And finally process.php file-

$query="INSERT INTO rt_transaction (rt_owner_id,rt_txn_date,rt_txn_desc,rt_txn_amount,rt_txn_type) VALUES('".$_POST['name']."','".strtotime(2013-01-10)."','".$_POST['description']."','".$txn_amount."','".$txn_type."')";


The problem is that the value in column 'rt_owner_id' is not inserting in database.

Recommended Answers

All 7 Replies

the value in column 'rt_owner_id' is not inserting in database

I suggest you log/output the query before executing, so you can see what is being inserted. Is it only that value that's missing, or is nothing inserted? What type of table column is it? Any restrictions on it?

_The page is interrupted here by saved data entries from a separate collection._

-- ==== Sys2Proof/Laws/FamilyFrames.lean ====
section
/-!
SUPPORT. What the operations of the families leave as it was: the queue and the security state.
-/
namespace Sys2Proof.Machine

is rt_owner_id colunm a primary key and will u give it auto increment?
if u give it auto increament then u have to give null value in query for rt_owner_id colunm

this column type is 'int',and there are no restrictions on it.I have seen the value by alert.it alerts correct value.and rt_owner_id is nither primary key nor autoincrement.

Are you trying to put text data into an INT field? That won't work. If you do:
mysql> SET sql_mode = 'STRICT_ALL_TABLES';
then you should get something like
ERROR 1264 (22003): Out of range value adjusted for column 'rt_owner_id' at row 1
when the php is run.
Can you change the field type to CHAR and add a field of INT for ID?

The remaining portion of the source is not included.